First, it encourages individuals who are fully capable of getting the vaccine for no reason other than hesitancy to cross the line into getting their vaccines. This helps to protect them from serious complications or severe illness thereby reducing their need to seek the ultimately limited resource of direct medical intervention. In aggregate, this should achieve the policy goal of reducing healthcare system strain so it can more effectively address other health issues.
Second it reduces the avenues for COVID transmission amongst those most likely to require medical intervention because they are more likely to have severe complications without the vaccine than with the vaccine. In the short term, this also achieves the policy objective of reducing impact on the healthcare system. At least here in Canada where I live, statistics late last year and early this year were showing that if every unvaccinated person in hospital and acute care for COVID related illness had been vaccinated, applying the same rate of infection:illness to that population, we'd have had a significant reduction in the number of people taking up ICUs and hospital beds. This had real impacts on the number of surgeries hospitals could perform and emergency room response times for other problems.
I also take issue with the reference to apartheid given just how specific and heinous that is. Here in Canada apartheid was never used but the way Nazi Germany put stars on jewish people's clothing and on their storefronts, even as far as internment and concentration camps were common similar refrains. But setting that aside since someone else described the differences so well, I just think the article really misses the forest for the trees and criticizes the wrong thing. Which was the focus on transmission reduction as a direct result of vaccines rather than indirect one, as an alternative to lockdowns to reduce overall levels of severe illness/serious outcomes of any given infection impacting the health systems in any given country.
Well there's no way to automate a choice. There are many criteria. For instance
* The reputation of the authors of the studies and those doing systematic reviews
* The power and quality of the studies and their data
* One's own 'commonsense' — properly open to challenge and correction by the studies and so on.
Based on that and my brief Googling and so on, it seems to me that most people who seem to be trying — who aren't just arguing a line — believe on the evidence that masks are effective.

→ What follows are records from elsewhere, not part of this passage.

-- ==== Sys2Proof/Machine/FluxDemodulator.lean ====
section
/-!
DEFINITION. The flux demodulator FD (41_flux_demodulator.md): the exact rounding of a gap, its cells in scaled time, and the
EDGE transaction. All arithmetic is exact, on integers.
-/

namespace Sys2Proof.Machine

/-- `round_T(q, d)` for `d > 0`: the nearest integer to `q / d`, ties by TIE_RULE (41_flux_demodulator.md R122). -/
def roundT (tie : TieRule) (q : Int) (d : Nat) : Int :=
  let f := q / (d : Int)
  let r := q % (d : Int)
  if 2 * r < d then f
  else if d < 2 * r then f + 1
  else
    match tie with
    | .halfEven => if f % 2 = 0 then f else f + 1
    | .halfUp => f + 1

/-- `delta = t - prev`, signed and exact (41_flux_demodulator.md R120). -/
def gapDelta (prev t : Timestamp) : Int :=
  (t.toNat : Int) - prev.toNat

/-- The cell count of a gap, `p = round_T(delta * CFG_BF, CFG_SR)`, with no upper limit (41_flux_demodulator.md R123). -/
def cellCount (tie : TieRule) (sr bf : Word32) (prev t : Timestamp) : Int :=
  roundT tie (gapDelta prev t * bf.toNat) sr.toNat

/-- Cell `i` of a gap of `p` cells: a 1 first and then zeros; every cell but the last one nominal cell long, the last ending
at the edge (41_flux_demodulator.md R124, R125). -/
def gapCell (sr bf : Word32) (prev t : Timestamp) (p i : Nat) : BitCell where
  bit := i == 0
  start := BitVec.ofNat 96 (prev.toNat * bf.toNat + i * sr.toNat)
  stop :=
    if i + 1 < p then BitVec.ofNat 96 (prev.toNat * bf.toNat + (i + 1) * sr.toNat)
    else BitVec.ofNat 96 (t.toNat * bf.toNat)

/-- The cells of a gap, in time order (41_flux_demodulator.md R120). -/
def gapCells (sr bf : Word32) (prev t : Timestamp) (p : Nat) : List BitCell :=
  (List.range p).map (gapCell sr bf prev t p)

/-- The gap that an accepted edge closes: the order flag, then a DROP or the cells (41_flux_demodulator.md R120, R123 to
R127). PREV holds the closing edge already. -/
def closeGap (prev t : Timestamp) (s : State) : Result :=
  let s1 := if gapDelta prev t ≤ 0 then setOrderErr s else s
  let p := cellCount s.tieRule s.cfgSr s.cfgBf prev t
  if p ≤ 0 then .next (emit (.drop prev t) (cntInc .drop s1))
  else feedCells (gapCells s.cfgSr s.cfgBf prev t p.toNat) s1

/-- EDGE (41_flux_demodulator.md R120). -/
def execEdge (t : Timestamp) (s : State) : Result :=
  if s.ended then .next (setCmdErr s)
  else if s.cfgSr = 0 ∨ s.cfgBf = 0 then .next (setCfgErr s)
  else if ¬s.havePrev then .next { s with havePrev := true, prev := t }
  else closeGap s.prev t { s with prev := t }

end Sys2Proof.Machine
end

But everything must considered in context. Even if my own reading should lean in the other direction, one then tries to compare costs and benefits. One might be against widespread mask mandates but focus them where if there is an effect it can be most useful at least cost (considered broadly to include people's inconvenience and so on). That's why I support mask mandates in the most obvious and targeted cases (I'd be happy with public transport) where it could do a lot of good, can't do any health related harm that I can think of. It's only cost is some temporary inconvenience for travellers.
More to the point, I'm afraid — unless someone can explain to me why this is wrong — it enables me to identify people who are not really trying to weigh things up and instead have joined one of the tribes on either side of the culture war that now rages around this. That's much more than a waste of our time. It's degrading public reason.